» **WORK REQUIRED**
Of the entries below, return exactly those lines that fall between the one containing "(hk : k < bs.length)" and the one containing "have h := BitVec.eq_of_toNat_eq h", the two end lines included.

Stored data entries

------------------------------------

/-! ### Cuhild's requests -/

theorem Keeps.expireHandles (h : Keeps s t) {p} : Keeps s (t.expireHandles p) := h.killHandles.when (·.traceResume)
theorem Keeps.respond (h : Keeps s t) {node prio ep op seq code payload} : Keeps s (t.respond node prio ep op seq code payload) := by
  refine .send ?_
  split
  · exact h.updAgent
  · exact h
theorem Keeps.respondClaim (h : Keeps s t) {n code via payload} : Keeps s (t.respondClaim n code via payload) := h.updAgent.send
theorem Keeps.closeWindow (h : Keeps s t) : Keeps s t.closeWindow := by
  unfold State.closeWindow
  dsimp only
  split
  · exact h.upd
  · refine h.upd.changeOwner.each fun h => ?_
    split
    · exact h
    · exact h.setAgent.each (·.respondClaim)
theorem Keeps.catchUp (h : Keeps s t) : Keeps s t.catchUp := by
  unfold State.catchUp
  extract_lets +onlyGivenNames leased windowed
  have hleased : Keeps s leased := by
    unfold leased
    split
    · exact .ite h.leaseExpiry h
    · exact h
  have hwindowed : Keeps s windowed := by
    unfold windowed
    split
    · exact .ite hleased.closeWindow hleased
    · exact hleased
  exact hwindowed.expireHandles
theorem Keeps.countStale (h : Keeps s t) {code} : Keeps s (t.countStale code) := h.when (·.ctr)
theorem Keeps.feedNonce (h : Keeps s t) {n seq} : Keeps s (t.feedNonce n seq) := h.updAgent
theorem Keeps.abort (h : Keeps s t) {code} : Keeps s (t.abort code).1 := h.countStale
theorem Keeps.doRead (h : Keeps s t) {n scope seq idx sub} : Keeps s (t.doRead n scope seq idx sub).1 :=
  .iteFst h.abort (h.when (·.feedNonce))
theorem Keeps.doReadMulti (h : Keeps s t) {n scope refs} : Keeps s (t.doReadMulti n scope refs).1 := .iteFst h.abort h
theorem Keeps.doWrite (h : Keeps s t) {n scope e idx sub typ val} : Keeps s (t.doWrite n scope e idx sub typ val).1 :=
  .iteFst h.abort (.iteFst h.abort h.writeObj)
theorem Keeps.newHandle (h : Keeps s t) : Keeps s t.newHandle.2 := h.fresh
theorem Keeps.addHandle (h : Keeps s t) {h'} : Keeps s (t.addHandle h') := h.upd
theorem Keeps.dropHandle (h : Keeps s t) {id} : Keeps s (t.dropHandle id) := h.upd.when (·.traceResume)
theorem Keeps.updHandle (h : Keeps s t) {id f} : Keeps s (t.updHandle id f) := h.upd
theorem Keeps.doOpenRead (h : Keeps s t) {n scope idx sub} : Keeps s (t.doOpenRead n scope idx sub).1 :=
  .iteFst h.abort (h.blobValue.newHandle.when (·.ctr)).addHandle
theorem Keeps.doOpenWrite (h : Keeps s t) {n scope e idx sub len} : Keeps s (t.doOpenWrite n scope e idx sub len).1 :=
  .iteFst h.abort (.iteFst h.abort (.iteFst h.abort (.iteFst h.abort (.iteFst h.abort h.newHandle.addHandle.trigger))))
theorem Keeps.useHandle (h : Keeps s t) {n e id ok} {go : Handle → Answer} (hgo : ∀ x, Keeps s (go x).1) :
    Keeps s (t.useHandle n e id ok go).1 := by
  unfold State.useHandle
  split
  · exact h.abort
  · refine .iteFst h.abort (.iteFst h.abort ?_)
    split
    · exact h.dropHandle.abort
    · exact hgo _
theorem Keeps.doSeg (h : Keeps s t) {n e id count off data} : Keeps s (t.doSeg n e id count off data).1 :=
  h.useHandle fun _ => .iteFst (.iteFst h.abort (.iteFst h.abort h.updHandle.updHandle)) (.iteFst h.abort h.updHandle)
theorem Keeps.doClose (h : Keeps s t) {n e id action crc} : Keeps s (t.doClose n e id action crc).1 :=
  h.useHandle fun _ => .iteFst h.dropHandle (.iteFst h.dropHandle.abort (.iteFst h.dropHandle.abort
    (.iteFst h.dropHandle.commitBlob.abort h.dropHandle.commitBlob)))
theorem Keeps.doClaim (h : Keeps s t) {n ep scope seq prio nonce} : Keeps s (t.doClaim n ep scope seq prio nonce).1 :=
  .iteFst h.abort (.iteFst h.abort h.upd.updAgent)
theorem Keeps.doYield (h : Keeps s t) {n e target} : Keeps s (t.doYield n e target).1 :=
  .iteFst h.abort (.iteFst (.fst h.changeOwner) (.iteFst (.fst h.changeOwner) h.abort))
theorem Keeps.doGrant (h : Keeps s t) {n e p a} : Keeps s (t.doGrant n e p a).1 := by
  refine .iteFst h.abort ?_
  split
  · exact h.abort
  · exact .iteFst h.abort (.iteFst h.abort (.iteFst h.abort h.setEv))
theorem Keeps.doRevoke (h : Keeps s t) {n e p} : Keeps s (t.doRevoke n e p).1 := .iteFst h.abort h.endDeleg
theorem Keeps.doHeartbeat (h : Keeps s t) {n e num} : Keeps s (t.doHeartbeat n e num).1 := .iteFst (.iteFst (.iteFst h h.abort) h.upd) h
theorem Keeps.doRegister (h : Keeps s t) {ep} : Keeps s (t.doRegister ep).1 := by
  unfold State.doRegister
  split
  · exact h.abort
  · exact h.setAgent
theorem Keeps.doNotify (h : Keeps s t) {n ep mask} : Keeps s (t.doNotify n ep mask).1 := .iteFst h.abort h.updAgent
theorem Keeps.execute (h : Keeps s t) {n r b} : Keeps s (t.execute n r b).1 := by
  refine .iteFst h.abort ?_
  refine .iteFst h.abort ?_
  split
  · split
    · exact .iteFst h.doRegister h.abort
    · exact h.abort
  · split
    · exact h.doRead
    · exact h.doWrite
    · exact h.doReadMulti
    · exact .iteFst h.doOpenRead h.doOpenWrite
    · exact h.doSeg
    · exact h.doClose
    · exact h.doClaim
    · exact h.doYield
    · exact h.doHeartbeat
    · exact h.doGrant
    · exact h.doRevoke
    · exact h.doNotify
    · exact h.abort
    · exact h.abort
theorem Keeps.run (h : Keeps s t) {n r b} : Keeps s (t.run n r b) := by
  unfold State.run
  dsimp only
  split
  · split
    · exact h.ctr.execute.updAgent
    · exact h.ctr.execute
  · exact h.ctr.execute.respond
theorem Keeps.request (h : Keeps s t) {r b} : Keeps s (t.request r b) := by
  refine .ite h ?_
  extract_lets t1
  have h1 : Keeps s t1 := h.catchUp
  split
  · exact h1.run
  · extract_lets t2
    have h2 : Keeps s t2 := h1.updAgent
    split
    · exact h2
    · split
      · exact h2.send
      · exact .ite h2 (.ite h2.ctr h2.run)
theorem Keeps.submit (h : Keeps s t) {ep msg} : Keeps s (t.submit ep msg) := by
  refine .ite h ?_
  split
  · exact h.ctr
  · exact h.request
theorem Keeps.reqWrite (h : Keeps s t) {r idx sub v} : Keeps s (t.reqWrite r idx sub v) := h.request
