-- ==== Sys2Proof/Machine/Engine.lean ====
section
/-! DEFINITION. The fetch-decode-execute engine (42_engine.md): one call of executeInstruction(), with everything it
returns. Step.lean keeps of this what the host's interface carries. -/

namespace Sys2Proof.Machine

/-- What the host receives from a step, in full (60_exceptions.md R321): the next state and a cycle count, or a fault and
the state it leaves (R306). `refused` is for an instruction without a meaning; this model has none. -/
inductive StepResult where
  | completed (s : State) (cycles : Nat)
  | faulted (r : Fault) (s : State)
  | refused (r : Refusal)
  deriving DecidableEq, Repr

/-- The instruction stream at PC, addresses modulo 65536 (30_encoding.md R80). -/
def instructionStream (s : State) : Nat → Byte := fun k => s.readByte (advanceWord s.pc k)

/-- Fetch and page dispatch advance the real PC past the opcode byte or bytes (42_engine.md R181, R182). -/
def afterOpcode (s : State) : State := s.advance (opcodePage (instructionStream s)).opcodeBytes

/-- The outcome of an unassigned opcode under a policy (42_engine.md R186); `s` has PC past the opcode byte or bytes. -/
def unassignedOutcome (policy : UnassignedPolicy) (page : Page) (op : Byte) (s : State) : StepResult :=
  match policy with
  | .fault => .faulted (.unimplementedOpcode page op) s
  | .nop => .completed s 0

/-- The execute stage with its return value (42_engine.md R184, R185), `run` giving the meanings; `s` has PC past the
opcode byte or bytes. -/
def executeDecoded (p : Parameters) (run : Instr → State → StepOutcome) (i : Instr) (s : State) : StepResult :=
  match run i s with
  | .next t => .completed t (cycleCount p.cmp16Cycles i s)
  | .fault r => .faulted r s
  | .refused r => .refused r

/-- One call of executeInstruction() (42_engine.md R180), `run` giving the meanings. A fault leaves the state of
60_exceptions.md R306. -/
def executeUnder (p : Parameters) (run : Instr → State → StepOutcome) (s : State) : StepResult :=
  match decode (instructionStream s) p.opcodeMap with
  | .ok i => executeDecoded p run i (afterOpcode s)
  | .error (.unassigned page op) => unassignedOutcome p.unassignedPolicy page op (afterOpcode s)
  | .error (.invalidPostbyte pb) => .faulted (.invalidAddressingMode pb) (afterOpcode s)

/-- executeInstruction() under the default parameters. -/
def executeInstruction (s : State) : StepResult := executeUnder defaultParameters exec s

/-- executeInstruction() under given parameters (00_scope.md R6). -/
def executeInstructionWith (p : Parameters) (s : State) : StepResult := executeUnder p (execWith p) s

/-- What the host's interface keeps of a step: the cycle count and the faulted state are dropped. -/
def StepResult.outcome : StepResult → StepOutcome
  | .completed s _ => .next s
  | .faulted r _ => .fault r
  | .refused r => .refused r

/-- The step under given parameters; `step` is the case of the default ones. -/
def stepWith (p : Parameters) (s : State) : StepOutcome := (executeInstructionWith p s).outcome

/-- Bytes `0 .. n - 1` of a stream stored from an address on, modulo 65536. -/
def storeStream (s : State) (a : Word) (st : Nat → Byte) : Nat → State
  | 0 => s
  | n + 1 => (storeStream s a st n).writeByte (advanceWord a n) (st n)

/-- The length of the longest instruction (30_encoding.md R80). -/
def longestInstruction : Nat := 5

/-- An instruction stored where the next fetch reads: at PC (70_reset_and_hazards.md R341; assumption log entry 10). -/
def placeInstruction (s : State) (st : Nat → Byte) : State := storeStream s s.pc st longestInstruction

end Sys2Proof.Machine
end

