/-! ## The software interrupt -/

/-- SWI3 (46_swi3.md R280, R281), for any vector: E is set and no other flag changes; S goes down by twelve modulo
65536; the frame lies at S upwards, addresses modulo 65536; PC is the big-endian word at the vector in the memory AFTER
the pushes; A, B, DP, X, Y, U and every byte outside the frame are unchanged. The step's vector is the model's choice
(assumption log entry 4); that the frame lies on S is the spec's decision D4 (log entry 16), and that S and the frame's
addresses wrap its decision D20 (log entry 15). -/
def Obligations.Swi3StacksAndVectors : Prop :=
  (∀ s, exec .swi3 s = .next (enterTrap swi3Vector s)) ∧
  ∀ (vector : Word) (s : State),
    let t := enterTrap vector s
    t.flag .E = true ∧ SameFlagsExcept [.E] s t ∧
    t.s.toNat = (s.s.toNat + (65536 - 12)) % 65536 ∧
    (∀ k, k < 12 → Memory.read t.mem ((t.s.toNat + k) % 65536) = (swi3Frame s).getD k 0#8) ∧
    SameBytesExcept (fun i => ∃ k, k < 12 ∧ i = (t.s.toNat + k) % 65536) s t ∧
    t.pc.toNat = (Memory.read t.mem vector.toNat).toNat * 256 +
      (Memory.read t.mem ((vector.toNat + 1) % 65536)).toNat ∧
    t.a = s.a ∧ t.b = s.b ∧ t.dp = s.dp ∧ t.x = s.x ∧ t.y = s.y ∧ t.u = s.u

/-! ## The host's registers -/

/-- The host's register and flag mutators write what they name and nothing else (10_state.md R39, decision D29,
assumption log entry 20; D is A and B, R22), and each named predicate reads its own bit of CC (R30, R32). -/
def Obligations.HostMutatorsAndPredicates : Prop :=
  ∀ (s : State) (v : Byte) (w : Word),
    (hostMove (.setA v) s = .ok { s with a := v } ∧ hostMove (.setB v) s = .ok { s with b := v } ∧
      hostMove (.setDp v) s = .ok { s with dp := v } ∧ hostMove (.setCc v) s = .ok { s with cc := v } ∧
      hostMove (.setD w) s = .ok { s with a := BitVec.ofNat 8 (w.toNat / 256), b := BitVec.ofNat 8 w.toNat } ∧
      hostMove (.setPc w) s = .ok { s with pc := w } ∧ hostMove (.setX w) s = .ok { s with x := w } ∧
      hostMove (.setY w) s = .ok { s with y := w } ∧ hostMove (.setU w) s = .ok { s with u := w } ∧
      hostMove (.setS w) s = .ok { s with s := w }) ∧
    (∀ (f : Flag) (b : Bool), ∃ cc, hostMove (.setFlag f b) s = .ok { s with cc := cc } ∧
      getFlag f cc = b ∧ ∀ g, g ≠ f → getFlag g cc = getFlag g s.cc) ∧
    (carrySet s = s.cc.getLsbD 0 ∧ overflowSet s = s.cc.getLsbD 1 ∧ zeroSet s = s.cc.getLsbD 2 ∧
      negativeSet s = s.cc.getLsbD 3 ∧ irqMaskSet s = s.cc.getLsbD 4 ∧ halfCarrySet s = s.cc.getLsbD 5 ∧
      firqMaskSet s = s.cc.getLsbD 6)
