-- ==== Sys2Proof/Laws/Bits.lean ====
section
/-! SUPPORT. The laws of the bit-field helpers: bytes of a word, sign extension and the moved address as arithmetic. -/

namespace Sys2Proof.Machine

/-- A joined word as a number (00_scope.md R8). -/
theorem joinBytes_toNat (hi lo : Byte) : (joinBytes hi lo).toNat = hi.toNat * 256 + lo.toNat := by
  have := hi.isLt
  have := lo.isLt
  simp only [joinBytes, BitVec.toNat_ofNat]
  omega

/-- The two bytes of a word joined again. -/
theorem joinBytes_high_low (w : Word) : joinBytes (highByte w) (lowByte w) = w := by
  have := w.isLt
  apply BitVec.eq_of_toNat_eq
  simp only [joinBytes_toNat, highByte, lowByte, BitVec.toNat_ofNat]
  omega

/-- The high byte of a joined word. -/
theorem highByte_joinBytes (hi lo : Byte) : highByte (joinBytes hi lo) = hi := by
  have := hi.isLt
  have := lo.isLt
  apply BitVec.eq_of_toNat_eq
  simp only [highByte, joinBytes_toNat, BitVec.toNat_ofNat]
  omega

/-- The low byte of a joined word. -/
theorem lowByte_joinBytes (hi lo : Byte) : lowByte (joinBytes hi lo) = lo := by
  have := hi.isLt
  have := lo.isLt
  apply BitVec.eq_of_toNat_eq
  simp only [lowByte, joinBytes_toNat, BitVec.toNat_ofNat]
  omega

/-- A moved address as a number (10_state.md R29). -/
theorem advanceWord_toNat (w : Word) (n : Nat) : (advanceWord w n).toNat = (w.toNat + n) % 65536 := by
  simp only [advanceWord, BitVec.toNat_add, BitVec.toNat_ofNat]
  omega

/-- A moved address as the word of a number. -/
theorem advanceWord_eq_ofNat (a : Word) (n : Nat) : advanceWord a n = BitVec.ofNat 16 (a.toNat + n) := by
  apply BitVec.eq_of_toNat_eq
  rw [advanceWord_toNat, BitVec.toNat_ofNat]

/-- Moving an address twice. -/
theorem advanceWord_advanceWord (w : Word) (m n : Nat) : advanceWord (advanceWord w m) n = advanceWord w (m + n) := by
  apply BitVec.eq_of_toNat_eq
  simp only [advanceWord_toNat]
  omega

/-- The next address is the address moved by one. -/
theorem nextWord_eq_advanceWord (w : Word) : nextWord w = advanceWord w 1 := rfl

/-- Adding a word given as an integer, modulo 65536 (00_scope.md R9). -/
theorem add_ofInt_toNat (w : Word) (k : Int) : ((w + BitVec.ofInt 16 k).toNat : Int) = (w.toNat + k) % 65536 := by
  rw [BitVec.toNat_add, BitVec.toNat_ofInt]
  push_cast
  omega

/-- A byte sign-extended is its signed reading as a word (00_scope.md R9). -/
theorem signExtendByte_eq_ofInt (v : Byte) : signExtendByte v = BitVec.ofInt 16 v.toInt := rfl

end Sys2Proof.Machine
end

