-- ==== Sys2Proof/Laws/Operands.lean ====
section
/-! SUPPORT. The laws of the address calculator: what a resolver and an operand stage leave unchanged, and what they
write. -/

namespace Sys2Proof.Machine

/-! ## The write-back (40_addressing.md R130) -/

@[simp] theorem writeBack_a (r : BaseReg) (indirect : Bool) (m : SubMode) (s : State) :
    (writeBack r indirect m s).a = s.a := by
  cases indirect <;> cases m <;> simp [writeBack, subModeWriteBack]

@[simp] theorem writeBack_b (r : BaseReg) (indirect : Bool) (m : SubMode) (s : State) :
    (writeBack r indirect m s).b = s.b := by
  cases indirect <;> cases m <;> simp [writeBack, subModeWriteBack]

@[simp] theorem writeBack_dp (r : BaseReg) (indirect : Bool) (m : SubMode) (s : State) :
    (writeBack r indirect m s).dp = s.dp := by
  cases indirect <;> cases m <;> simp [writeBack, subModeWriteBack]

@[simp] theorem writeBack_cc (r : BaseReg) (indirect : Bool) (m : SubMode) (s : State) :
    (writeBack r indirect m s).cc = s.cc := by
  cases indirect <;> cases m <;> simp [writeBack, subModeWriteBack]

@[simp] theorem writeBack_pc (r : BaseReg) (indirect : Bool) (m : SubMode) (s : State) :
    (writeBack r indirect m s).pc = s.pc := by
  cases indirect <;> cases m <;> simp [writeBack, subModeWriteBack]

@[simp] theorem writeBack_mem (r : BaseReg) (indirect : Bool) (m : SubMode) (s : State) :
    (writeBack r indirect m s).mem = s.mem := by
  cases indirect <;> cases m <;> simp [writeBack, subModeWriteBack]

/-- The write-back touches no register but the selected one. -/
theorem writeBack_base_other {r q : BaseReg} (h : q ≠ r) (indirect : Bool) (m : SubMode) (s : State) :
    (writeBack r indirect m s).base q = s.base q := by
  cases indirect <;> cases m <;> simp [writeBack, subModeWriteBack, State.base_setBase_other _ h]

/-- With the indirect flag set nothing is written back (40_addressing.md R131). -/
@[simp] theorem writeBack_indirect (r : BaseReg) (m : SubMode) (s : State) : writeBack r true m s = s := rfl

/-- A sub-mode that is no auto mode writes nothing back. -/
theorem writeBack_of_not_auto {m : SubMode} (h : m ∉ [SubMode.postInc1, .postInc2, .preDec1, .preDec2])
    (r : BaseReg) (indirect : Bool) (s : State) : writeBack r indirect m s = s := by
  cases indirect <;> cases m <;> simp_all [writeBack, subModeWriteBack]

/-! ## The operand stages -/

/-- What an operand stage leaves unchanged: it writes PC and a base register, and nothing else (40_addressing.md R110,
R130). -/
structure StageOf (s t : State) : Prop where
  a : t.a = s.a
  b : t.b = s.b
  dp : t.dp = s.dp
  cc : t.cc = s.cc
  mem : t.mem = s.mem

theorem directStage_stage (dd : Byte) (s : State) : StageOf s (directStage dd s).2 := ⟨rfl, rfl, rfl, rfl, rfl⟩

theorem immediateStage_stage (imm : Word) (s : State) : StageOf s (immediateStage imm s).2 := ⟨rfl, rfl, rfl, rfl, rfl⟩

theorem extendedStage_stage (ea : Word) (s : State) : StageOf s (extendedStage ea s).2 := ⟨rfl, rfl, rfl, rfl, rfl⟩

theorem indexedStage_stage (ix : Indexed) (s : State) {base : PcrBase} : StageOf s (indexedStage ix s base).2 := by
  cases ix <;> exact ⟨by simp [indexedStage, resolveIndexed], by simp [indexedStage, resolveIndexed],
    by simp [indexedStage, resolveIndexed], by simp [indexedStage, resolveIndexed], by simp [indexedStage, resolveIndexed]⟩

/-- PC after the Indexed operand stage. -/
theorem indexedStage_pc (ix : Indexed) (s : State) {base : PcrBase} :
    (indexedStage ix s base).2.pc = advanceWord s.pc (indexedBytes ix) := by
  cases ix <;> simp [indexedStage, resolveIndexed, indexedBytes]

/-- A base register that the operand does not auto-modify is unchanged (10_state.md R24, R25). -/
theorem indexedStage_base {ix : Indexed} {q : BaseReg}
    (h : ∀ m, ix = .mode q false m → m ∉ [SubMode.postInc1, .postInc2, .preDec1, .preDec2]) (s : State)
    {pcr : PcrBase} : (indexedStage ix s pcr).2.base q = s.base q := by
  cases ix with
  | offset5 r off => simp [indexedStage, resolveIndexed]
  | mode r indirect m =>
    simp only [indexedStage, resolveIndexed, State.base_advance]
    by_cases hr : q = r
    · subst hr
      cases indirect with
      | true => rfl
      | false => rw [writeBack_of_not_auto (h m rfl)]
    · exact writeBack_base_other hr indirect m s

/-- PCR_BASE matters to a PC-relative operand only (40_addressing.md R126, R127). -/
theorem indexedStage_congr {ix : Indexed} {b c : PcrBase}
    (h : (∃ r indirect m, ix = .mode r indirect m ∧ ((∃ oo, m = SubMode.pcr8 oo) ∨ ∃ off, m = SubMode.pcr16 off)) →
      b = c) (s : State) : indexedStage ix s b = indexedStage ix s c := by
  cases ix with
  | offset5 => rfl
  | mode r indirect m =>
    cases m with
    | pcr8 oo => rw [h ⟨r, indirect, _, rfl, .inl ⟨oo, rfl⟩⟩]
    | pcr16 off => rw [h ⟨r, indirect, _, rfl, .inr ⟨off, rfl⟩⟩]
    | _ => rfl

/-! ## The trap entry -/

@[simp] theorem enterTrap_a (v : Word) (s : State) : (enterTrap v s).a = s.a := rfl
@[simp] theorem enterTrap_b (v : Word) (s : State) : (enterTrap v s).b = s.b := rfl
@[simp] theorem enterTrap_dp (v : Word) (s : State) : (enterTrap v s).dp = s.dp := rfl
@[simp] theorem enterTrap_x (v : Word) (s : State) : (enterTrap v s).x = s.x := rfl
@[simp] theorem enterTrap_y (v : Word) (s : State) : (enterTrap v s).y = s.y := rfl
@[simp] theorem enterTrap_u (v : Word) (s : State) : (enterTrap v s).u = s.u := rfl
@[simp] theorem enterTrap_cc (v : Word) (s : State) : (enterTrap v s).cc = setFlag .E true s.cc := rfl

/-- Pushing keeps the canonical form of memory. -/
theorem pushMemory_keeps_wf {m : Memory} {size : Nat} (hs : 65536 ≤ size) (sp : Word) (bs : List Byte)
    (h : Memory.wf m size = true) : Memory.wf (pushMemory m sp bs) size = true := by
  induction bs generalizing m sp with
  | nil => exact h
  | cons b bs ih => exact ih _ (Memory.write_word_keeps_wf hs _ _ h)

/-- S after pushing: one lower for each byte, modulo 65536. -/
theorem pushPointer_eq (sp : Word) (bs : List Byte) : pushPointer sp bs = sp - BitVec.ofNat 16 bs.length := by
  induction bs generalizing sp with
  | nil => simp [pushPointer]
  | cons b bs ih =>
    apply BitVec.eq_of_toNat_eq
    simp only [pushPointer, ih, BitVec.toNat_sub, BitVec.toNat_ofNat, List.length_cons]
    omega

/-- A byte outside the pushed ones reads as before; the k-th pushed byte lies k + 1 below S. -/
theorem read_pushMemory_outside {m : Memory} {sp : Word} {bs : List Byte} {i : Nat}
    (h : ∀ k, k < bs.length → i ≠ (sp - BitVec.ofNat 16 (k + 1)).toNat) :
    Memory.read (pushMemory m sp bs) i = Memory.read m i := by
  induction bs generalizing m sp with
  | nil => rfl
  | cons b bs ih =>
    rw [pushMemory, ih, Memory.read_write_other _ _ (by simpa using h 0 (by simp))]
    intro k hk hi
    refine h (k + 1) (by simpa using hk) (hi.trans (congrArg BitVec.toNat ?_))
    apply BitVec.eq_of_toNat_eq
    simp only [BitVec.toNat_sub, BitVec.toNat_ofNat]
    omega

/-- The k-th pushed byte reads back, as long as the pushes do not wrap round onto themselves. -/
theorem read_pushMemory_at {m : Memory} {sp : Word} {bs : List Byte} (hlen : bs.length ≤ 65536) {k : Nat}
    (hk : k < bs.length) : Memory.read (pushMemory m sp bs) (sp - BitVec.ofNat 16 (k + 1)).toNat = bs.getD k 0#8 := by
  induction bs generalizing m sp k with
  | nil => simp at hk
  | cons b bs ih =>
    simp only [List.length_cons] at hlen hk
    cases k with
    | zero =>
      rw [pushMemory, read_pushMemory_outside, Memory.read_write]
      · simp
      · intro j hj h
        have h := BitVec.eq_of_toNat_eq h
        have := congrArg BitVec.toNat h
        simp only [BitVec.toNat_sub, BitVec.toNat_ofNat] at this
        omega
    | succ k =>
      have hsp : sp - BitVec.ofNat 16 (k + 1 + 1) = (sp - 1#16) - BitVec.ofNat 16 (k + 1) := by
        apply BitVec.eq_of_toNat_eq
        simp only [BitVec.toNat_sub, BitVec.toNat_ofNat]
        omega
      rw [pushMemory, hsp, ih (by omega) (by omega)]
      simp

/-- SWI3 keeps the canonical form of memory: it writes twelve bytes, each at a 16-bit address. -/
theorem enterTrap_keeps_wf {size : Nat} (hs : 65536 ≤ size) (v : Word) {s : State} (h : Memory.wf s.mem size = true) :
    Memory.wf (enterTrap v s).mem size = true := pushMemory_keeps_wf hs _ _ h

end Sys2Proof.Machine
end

------------------------------------

» **ANSWER BOX**
    (hk : k < bs.length) : Memory.read (pushMemory m sp bs) (sp - BitVec.ofNat 16 (k + 1)).toNat = bs.getD k 0#8 := by
  induction bs generalizing m sp k with
  | nil => simp at hk
  | cons b bs ih =>
    simp only [List.length_cons] at hlen hk
    cases k with
    | zero =>
      rw [pushMemory, read_pushMemory_outside, Memory.read_write]
      · simp
      · intro j hj h
        have h := BitVec.eq_of_toNat_eq h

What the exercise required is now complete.